-- ==== Sys2Proof/Tests/Slice0.lean ====
section
/-! SUPPORT. The model's own tests. Expected results come from spec/30_encoding.md and from the hand
calculations of spec/95_test_vectors.md; the section or vector is named at each test. The witnesses at the
end meet the hypotheses of the statements in Obligations.lean. -/

namespace Sys2Proof.Machine.Tests

/-! ## Small states -/

/-- A decoder in PIXELS, no pending run, three channels, fresh cache and `prev`, two pixels to come, with
`bytes` at offset 14 and room for the marker after them. -/
def chunkAt (bytes : List Byte) : Engine :=
  { Engine.reset with
    phase := .pixels
    channels := 3
    width := 2
    height := 1
    srcLen := 14 + bytes.length + 8
    n := 2
    rp := 14
    prev := Config.prevInit
    cache := Config.cacheInit
    src := Memory.writeList [] 14 bytes }

/-- A decoder in END whose terminal eight bytes are `bytes`. -/
def trailerAt (bytes : List Byte) : Engine :=
  { chunkAt [] with
    phase := .atEnd
    i := 2
    wp := 6
    src := Memory.writeList [] 14 bytes }

/-- An engine before a call whose source buffer holds `bytes`, and nothing else. -/
def sourceOf (bytes : List Byte) : Engine :=
  { Engine.reset with srcLen := bytes.length, src := Memory.writeList [] 0 bytes }

/-- An encoder in PIXELS with `n` pixels, `prev` and source bytes as given. -/
def pixelAt (channels : Byte) (n : Nat) (prev : Pixel) (bytes : List Byte) : Engine :=
  { Engine.reset with
    phase := .pixels
    channels := channels
    width := BitVec.ofNat 32 n
    height := 1
    srcLen := n * channels.toNat
    n := n
    wp := 14
    prev := prev
    cache := Config.cacheInit
    src := Memory.writeList [] 0 bytes }

/-- The reset state with this decoder. -/
def withDec (d : Engine) : State := { State.reset with dec := d }

/-- The reset state with this encoder. -/
def withEnc (e : Engine) : State := { State.reset with enc := e }

/-- What a test looks at after a step: a value of the next state, none if there is no next state. -/
def after {α : Type} (f : State → α) : Host.Outcome State Fault Refusal → Option α
  | .next t => some (f t)
  | .fault _ => none
  | .refused _ => none

/-- The header of section 3, row 1: 2 by 1, three channels, colorspace 0. -/
def header213 : List Byte := [0x71, 0x6F, 0x69, 0x66, 0, 0, 0, 2, 0, 0, 0, 1, 3, 0]

/-- The 22 bytes of a header of no pixels and the marker (program Z0). -/
def z0 : List Byte :=
  [0x71, 0x6F, 0x69, 0x66, 0, 0, 0, 0, 0, 0, 0, 5, 4, 0] ++ [0, 0, 0, 0, 0, 0, 0, 1]

/-! ## Well-formedness (R93, R101) -/

theorem test_runField61_isWellFormed : (Instr.run 61).WellFormed = true := by decide
theorem test_runField62_isIllFormed : (Instr.run 62).WellFormed = false := by decide
theorem test_runField63_isIllFormed : (Instr.run 63).WellFormed = false := by decide

/-! ## Decoding of words written out from 30_encoding.md -/

theorem test_decode_rgb : decode .chunk [0b11111110, 0b00000001, 0b10000000, 0b11111111] =
    .ok (.rgb 1 128 255, []) := by decide
theorem test_decode_rgba : decode .chunk [0b11111111, 0b00000001, 0b00000010, 0b00000011, 0b00000100] =
    .ok (.rgba 1 2 3 4, []) := by decide
theorem test_decode_index : decode .chunk [0b00111111] = .ok (.index 63, []) := by decide
theorem test_decode_diff : decode .chunk [0b01110110] = .ok (.diff 3 1 2, []) := by decide
theorem test_decode_luma : decode .chunk [0b10101010, 0b00111111] = .ok (.luma 42 3 15, []) := by decide
theorem test_decode_run : decode .chunk [0b11111101] = .ok (.run 61, []) := by decide
theorem test_decode_header :
    decode .header [0x71, 0x6F, 0x69, 0x66, 1, 2, 3, 4, 0xA0, 0xB0, 0xC0, 0xD0, 4, 1] =
      .ok (.header 0x01020304 0xA0B0C0D0 4 1, []) := by decide
theorem test_decode_end : decode .trailer [0, 0, 0, 0, 0, 0, 0, 1] = .ok (.endMarker, []) := by decide
theorem test_decode_badMagic : decode .header [0x51, 0x4F, 0x49, 0x46] = .error .badMagic := by decide
theorem test_decode_wrongMarker :
    decode .trailer [0, 0, 0, 0, 0, 0, 1, 0] = .error .corruptEndMarker := by decide
theorem test_decode_rgbCut : decode .chunk [0xFE, 1, 2] = .error .truncated := by decide

/-! ## Words of the opcode table -/

theorem test_tableWord_luma : decodeTableWord 16 0xAA3F = some (.luma 42 3 15) := by decide
theorem test_tableWord_rgba : decodeTableWord 40 0xFF01020304 = some (.rgba 1 2 3 4) := by decide
theorem test_tableWord_end : decodeTableWord 64 0x0000000000000001 = some .endMarker := by decide
theorem test_tableWord_header :
    decodeTableWord 112 0x716F6966000000020000000103FF = some (.header 2 1 3 0xFF) := by decide

theorem test_fetchWord_chunkRuns : after (fun t => (t.dec.cur, t.dec.i))
    (step (State.reset.withFetchWord 32 0xFEC86432)) = some (⟨0xC8, 0x64, 0x32, 0⟩, 1) := by decide
theorem test_fetchWord_headerRuns : after (fun t => (t.dec.phase, t.dec.width, t.dec.rp))
    (step (State.reset.withFetchWord 112 0x716F6966000000020000000103FF)) =
      some (.pixels, 2, 14) := by decide
theorem test_fetchWord_endRuns : after (fun t => t.dec.phase)
    (step (State.reset.withFetchWord 64 1)) = some .done := by decide

/-! ## Hash (section 2) -/

theorem test_hash_alphaWeight : pixelHash ⟨0, 0, 0, 1⟩ = 11 := by decide
theorem test_hash_order : pixelHash ⟨200, 100, 50, 128⟩ = 42 := by decide
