-- ==== Sys2Proof/Syntax.lean ====
section
/-! DEFINITION. Syntax.lean: the commands of the LN512, one constructor per row of spec/opcode_table.json, in the order of their rules.
A command is an access from outside, an event on a pin, an engine word, or a step of one of the module's own sequencers. -/

namespace Sys2Proof
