-- ==== Sys2Proof/Machine/RegNames.lean ====
section
/-! DEFINITION. Machine/RegNames.lean: one name per register field of the spec's register tables, R.<REGISTER>_<field>.
An argument o names the owner of the register (tile, element, neighbour, cell, timer, cap-table region) and i its index
within the owner. The numbers are those of the rows of Machine/RegTable.lean; width and reset are the tables' own. -/

namespace Sys2Proof.Machine
namespace R

/-! ### HUB: spec/01_module_organisation.md -/

/-- HUB_ID.pontoon_index (R1). -/
abbrev HUB_ID_pontoon_index : Field := ⟨0, 0, 0, 2, 0⟩
/-- HUB_ID.part (R1). -/
abbrev HUB_ID_part : Field := ⟨1, 0, 0, 16, 1298⟩
/-- HUB_ID.silicon_rev (R1). -/
abbrev HUB_ID_silicon_rev : Field := ⟨2, 0, 0, 8, 176⟩
/-- HUB_FUNC_MODE.bits (R28). -/
abbrev HUB_FUNC_MODE_bits : Field := ⟨3, 0, 0, 8, 0⟩
/-- HUB_FUNC_STATUS.pending (R31). -/
abbrev HUB_FUNC_STATUS_pending : Field := ⟨4, 0, 0, 8, 0⟩
/-- HUB_FUNC_STATUS.effective (R31). -/
abbrev HUB_FUNC_STATUS_effective : Field := ⟨5, 0, 0, 8, 0⟩
/-- HUB_GCOMMIT.busy (R33). -/
abbrev HUB_GCOMMIT_busy : Field := ⟨6, 0, 0, 1, 0⟩
/-- HUB_GCOMMIT.skipped (R33). -/
abbrev HUB_GCOMMIT_skipped : Field := ⟨7, 0, 0, 8, 0⟩
/-- HUB_GCOMMIT.mac_nbr (R33). -/
abbrev HUB_GCOMMIT_mac_nbr : Field := ⟨8, 0, 0, 1, 0⟩
/-- HUB_GCOMMIT.xng (R33). -/
abbrev HUB_GCOMMIT_xng : Field := ⟨9, 0, 0, 1, 0⟩
/-- HUB_GCOMMIT.bf (R33). -/
abbrev HUB_GCOMMIT_bf : Field := ⟨10, 0, 0, 1, 0⟩
/-- HUB_GCOMMIT.tiles (R33). -/
abbrev HUB_GCOMMIT_tiles : Field := ⟨11, 0, 0, 8, 0⟩
/-- HUB_RETAIN.banks (R303). -/
abbrev HUB_RETAIN_banks : Field := ⟨12, 0, 0, 12, 3⟩
/-- HUB_RESET_CMD.key (R332). -/
abbrev HUB_RESET_CMD_key : Field := ⟨13, 0, 0, 8, 0⟩
/-- HUB_RESET_CMD.kind (R332). -/
abbrev HUB_RESET_CMD_kind : Field := ⟨14, 0, 0, 2, 0⟩
/-- HUB_RESET_CMD.target (R332). -/
abbrev HUB_RESET_CMD_target : Field := ⟨15, 0, 0, 7, 0⟩
/-- HUB_RESET_CAUSE.boots (R331). -/
abbrev HUB_RESET_CAUSE_boots : Field := ⟨16, 0, 0, 8, 0⟩
/-- HUB_RESET_CAUSE.cause (R331). -/
abbrev HUB_RESET_CAUSE_cause : Field := ⟨17, 0, 0, 4, 0⟩
/-- HUB_BOOT_STATUS.stage (R330). -/
abbrev HUB_BOOT_STATUS_stage : Field := ⟨18, 0, 0, 2, 0⟩
/-- HUB_BOOT_STATUS.boot_sel (R330). -/
abbrev HUB_BOOT_STATUS_boot_sel : Field := ⟨19, 0, 0, 2, 0⟩
/-- HUB_BOOT_STATUS.kind (R330). -/
abbrev HUB_BOOT_STATUS_kind : Field := ⟨20, 0, 0, 3, 0⟩
/-- HUB_BOOT_STATUS.result (R330). -/
abbrev HUB_BOOT_STATUS_result : Field := ⟨21, 0, 0, 4, 0⟩
/-- HUB_WDOG_CTRL.lock (R333). -/
abbrev HUB_WDOG_CTRL_lock : Field := ⟨22, 0, 0, 1, 0⟩
/-- HUB_WDOG_CTRL.en (R333). -/
abbrev HUB_WDOG_CTRL_en : Field := ⟨23, 0, 0, 1, 0⟩
/-- HUB_WDOG_CTRL.ms (R333). -/
abbrev HUB_WDOG_CTRL_ms : Field := ⟨24, 0, 0, 16, 1000⟩
/-- HUB_WDOG_KICK.kick (R333). -/
abbrev HUB_WDOG_KICK_kick : Field := ⟨25, 0, 0, 32, 0⟩
/-! ### PWR: spec/10_power_states_and_wake_plane.md -/

/-- PWR_VOTE.votes (R296). -/
abbrev PWR_VOTE_votes (i : Nat) : Field := ⟨26, 0, i, 32, 0⟩
/-- PWR_VOTE_SET.set (R296). -/
abbrev PWR_VOTE_SET_set (i : Nat) : Field := ⟨27, 0, i, 24, 0⟩
/-- PWR_VOTE_CLR.clear (R296). -/
abbrev PWR_VOTE_CLR_clear (i : Nat) : Field := ⟨28, 0, i, 25, 0⟩
/-- PWR_LINGER.us (R296). -/
abbrev PWR_LINGER_us (i : Nat) : Field := ⟨29, 0, i, 10, 0⟩
/-- PWR_STATE.state (R297). -/
abbrev PWR_STATE_state : Field := ⟨30, 0, 0, 3, 0⟩
/-- PWR_STATE.up (R297). -/
abbrev PWR_STATE_up : Field := ⟨31, 0, 0, 16, 1⟩
/-- PWR_TRANS.changing (R297). -/
abbrev PWR_TRANS_changing : Field := ⟨32, 0, 0, 16, 0⟩
/-- PWR_FORCE_OFF.force (R301). -/
abbrev PWR_FORCE_OFF_force : Field := ⟨33, 0, 0, 14, 0⟩
/-- PWR_CLK_GATE.gate (R302). -/
abbrev PWR_CLK_GATE_gate : Field := ⟨34, 0, 0, 13, 0⟩
/-- PWR_WOT.wot (R305). -/
abbrev PWR_WOT_wot : Field := ⟨35, 0, 0, 13, 0⟩
/-- PWR_CFG.rf_in_doze (R298). -/
abbrev PWR_CFG_rf_in_doze : Field := ⟨36, 0, 0, 1, 1⟩
/-- PWR_CFG.tt_wake (R298). -/
abbrev PWR_CFG_tt_wake : Field := ⟨37, 0, 0, 1, 1⟩
/-- PWR_UNPOWERED_CNT.count (R304). -/
abbrev PWR_UNPOWERED_CNT_count (i : Nat) : Field := ⟨38, 0, i, 32, 0⟩
/-- COEX_CFG.bell_pri (R320). -/
abbrev COEX_CFG_bell_pri : Field := ⟨39, 0, 0, 1, 0⟩
/-- COEX_CFG.cxi_en (R320). -/
abbrev COEX_CFG_cxi_en : Field := ⟨40, 0, 0, 1, 0⟩
/-- COEX_CFG.bell (R320). -/
abbrev COEX_CFG_bell : Field := ⟨41, 0, 0, 1, 0⟩
/-- COEX_CFG.rx_xng (R320). -/
abbrev COEX_CFG_rx_xng : Field := ⟨42, 0, 0, 1, 0⟩
/-- COEX_CFG.tx_xng (R320). -/
abbrev COEX_CFG_tx_xng : Field := ⟨43, 0, 0, 1, 0⟩
/-- COEX_STATUS.bell_defer (R320). -/
abbrev COEX_STATUS_bell_defer : Field := ⟨44, 0, 0, 8, 0⟩
/-- COEX_STATUS.cut (R320). -/
abbrev COEX_STATUS_cut : Field := ⟨45, 0, 0, 8, 0⟩
/-- COEX_STATUS.revoked (R320). -/
abbrev COEX_STATUS_revoked : Field := ⟨46, 0, 0, 8, 0⟩
/-- MGMT_CTRL.fast (R452). -/
abbrev MGMT_CTRL_fast : Field := ⟨47, 0, 0, 1, 0⟩
/-- MGMT_CTRL.en (R452). -/
abbrev MGMT_CTRL_en : Field := ⟨48, 0, 0, 1, 0⟩
/-- MGMT_CMD.go (R452). -/
abbrev MGMT_CMD_go : Field := ⟨49, 0, 0, 1, 0⟩
/-- MGMT_CMD.read (R452). -/
abbrev MGMT_CMD_read : Field := ⟨50, 0, 0, 1, 0⟩
/-- MGMT_CMD.dev (R452). -/
abbrev MGMT_CMD_dev : Field := ⟨51, 0, 0, 7, 0⟩
/-- MGMT_CMD.reg (R452). -/
abbrev MGMT_CMD_reg : Field := ⟨52, 0, 0, 8, 0⟩
/-- MGMT_CMD.wdata (R452). -/
abbrev MGMT_CMD_wdata : Field := ⟨53, 0, 0, 8, 0⟩
/-- MGMT_STATUS.busy (R452). -/
abbrev MGMT_STATUS_busy : Field := ⟨54, 0, 0, 1, 0⟩
/-- MGMT_STATUS.rdata (R452). -/
abbrev MGMT_STATUS_rdata : Field := ⟨55, 0, 0, 8, 0⟩
/-- MGMT_STATUS.timeout (R452). -/
abbrev MGMT_STATUS_timeout : Field := ⟨56, 0, 0, 1, 0⟩
/-- MGMT_STATUS.nack (R452). -/
abbrev MGMT_STATUS_nack : Field := ⟨57, 0, 0, 1, 0⟩
/-- TEMP.valid (R445). -/
abbrev TEMP_valid (i : Nat) : Field := ⟨58, 0, i, 1, 0⟩
/-- TEMP.alert (R445). -/
abbrev TEMP_alert (i : Nat) : Field := ⟨59, 0, i, 1, 0⟩
/-- TEMP.temp (R445). -/
abbrev TEMP_temp (i : Nat) : Field := ⟨60, 0, i, 12, 0⟩
/-- TEMP.thresh (R445). -/
abbrev TEMP_thresh (i : Nat) : Field := ⟨61, 0, i, 12, 1000⟩
/-- PWR_THERM.shut (R446). -/
abbrev PWR_THERM_shut : Field := ⟨62, 0, 0, 1, 0⟩
/-- PWR_THERM.ext (R446). -/
abbrev PWR_THERM_ext : Field := ⟨63, 0, 0, 1, 0⟩
/-- PWR_THERM.sensor (R446). -/
abbrev PWR_THERM_sensor : Field := ⟨64, 0, 0, 4, 0⟩
/-- PWR_KEEL_VOTE.vote (R227). -/
abbrev PWR_KEEL_VOTE_vote : Field := ⟨65, 0, 0, 16, 0⟩
/-- PWR_KEEL_DEFER.deferred (R228). -/
abbrev PWR_KEEL_DEFER_deferred : Field := ⟨66, 0, 0, 16, 0⟩
/-! ### IRQ: spec/09_timers_and_interrupts.md -/
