-- ==== Sys2Proof/Machine/Frames.lean ====
section
/-! DEFINITION. Machine/Frames.lean: what ends a frame: PHY reports, completion entries of transmit frames, frames cut short, and the
pieces of a slot, tile or neighbour that a reset or a link of the chain takes with it (R132 to R138, R168 to R171, R363). -/

namespace Sys2Proof.Machine

open Sys2Proof

/-- Reported measurements of a frame (Table 4.6). -/
structure Report where
  outcome : Nat
  mcs : Nat
  nbr : Nat
  agc : Nat
  leadErr : Int
  snr : Nat
  cfo : Int
  iters : Nat
  failed : Nat
  /-- lead start in 1/16 tick, 0 where unmeasured -/
  lead : Nat
  ncw : Nat
  deriving DecidableEq, Repr

/-- The four words of a report (Table 4.6). -/
def State.reportWords (s : State) (slot : Nat) (r : Report) : List Nat :=
  let tick := r.lead / 16
  [r.outcome * 2 ^ 28 + r.mcs % 16 * 2 ^ 24 + slot % 16 * 2 ^ 20 + r.nbr % 64 * 2 ^ 14 + r.agc % 128 * 2 ^ 7,
   unsigned 16 r.leadErr * 2 ^ 16 + r.snr % 256 * 2 ^ 8,
   unsigned 16 r.cfo * 2 ^ 16 + r.iters % 256 * 2 ^ 8 + min r.failed 255,
   tick / 1280 % 4096 * 2 ^ 20 + tick % 1280 / s.blockTicks % 8 * 2 ^ 17 + r.ncw % 512]

/-- Store words from an address on. -/
def State.setWords (s : State) (a : Nat) : List Nat → State
  | [] => s
  | w :: rest => (s.setWord a w).setWords (a + 4) rest

/-- The PHY writes a frame report, or drops it where wr would meet rd, and counts the outcome (R138). -/
def State.report (s : State) (slot : Nat) (r : Report) : State :=
  let s := s.bump (R.PHY_CNT_count r.outcome)
  let s := if r.outcome = 0 then s.pmc 0x061 slot else if r.outcome = 5 then s.pmc 0x062 slot else s
  let wr := s.get R.PHY_RPT_PTR_wr
  if (wr + 1) % 256 = s.get R.PHY_RPT_PTR_rd then (s.set R.PHY_RPT_PTR_ovf 1).fire 65
  else
    let s := (s.setWords (0x02071000 + 16 * wr) (s.reportWords slot r)).set R.PHY_RPT_PTR_wr ((wr + 1) % 256)
    (s.yarn 38).fire 64

/-- The report of a PHY frame with an outcome. -/
def PhyFrame.report (f : PhyFrame) (outcome : Nat) : Report :=
  { outcome := outcome, mcs := if f.hdrDone then f.mcs else 0, nbr := f.nbr, agc := f.agc, leadErr := f.leadErr, snr := f.snr,
    cfo := f.cfo, iters := f.iters, failed := f.failed, lead := f.lead, ncw := if f.hdrDone then f.ncw else 0 }

/-- Codewords of a frame leave the queue (R132). -/
def State.dropCodewords (s : State) (slot id : Nat) : State :=
  let q := s.phy.queue.filter fun w => !(w.slot == slot && w.crossing == id)
  ({ s with phy := { s.phy with queue := q } }).set R.PHY_POOL_STATUS_depth q.length

/-- Replace a receive frame of a slot. -/
def State.putRx (s : State) (slot : Nat) (f : PhyFrame) : State :=
  s.updSlot slot fun x => { x with rx := x.rx.map fun (g : PhyFrame) => if g.crossing = f.crossing then f else g }

/-- A receive frame leaves its slot. -/
def State.dropRx (s : State) (slot id : Nat) : State :=
  s.updSlot slot fun x => { x with rx := x.rx.filter fun (g : PhyFrame) => g.crossing != id }

/-- A receive frame ends with an outcome: report, and nothing of it is delivered (R132, R133). -/
def State.endRx (s : State) (slot : Nat) (f : PhyFrame) (outcome : Nat) : State :=
  ((s.dropCodewords slot f.crossing).report slot (f.report outcome)).dropRx slot f.crossing

/-- Add 1 to a neighbour statistic (Table 5.14); each wraps. -/
def State.nbrStat (s : State) (n i : Nat) : State := s.bumpWrap (R.NBR_STAT_count n i)

/-- A completion entry waits for room in the completion ring (R363). -/
def State.postEntry (s : State) (e : RingEntry) : State := { s with lnk := { s.lnk with entries := s.lnk.entries ++ [e] } }

/-- The entry of a transmit descriptor: kind 1, its ring n, index, transmissions made and MAC reason (Table 12.8). -/
def txEntry (n tag index count reason : Nat) (st : Status) : RingEntry :=
  { kind := 1, status := st.code, tag := tag, ring := n, reason := reason, index := index, count := count, result := [] }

---

Repeat word for word the lines above that run from the line containing "to come, with" through the line containing "srcLen := 14 + bytes.length + 8", both ends included, and nothing else.

/-- A decoder in PIXELS, no pending run, three channels, fresh cache and `prev`, two pixels to come, with
`bytes` at offset 14 and room for the marker after them. -/
def chunkAt (bytes : List Byte) : Engine :=
  { Engine.reset with
    phase := .pixels
    channels := 3
    width := 2
    height := 1
    srcLen := 14 + bytes.length + 8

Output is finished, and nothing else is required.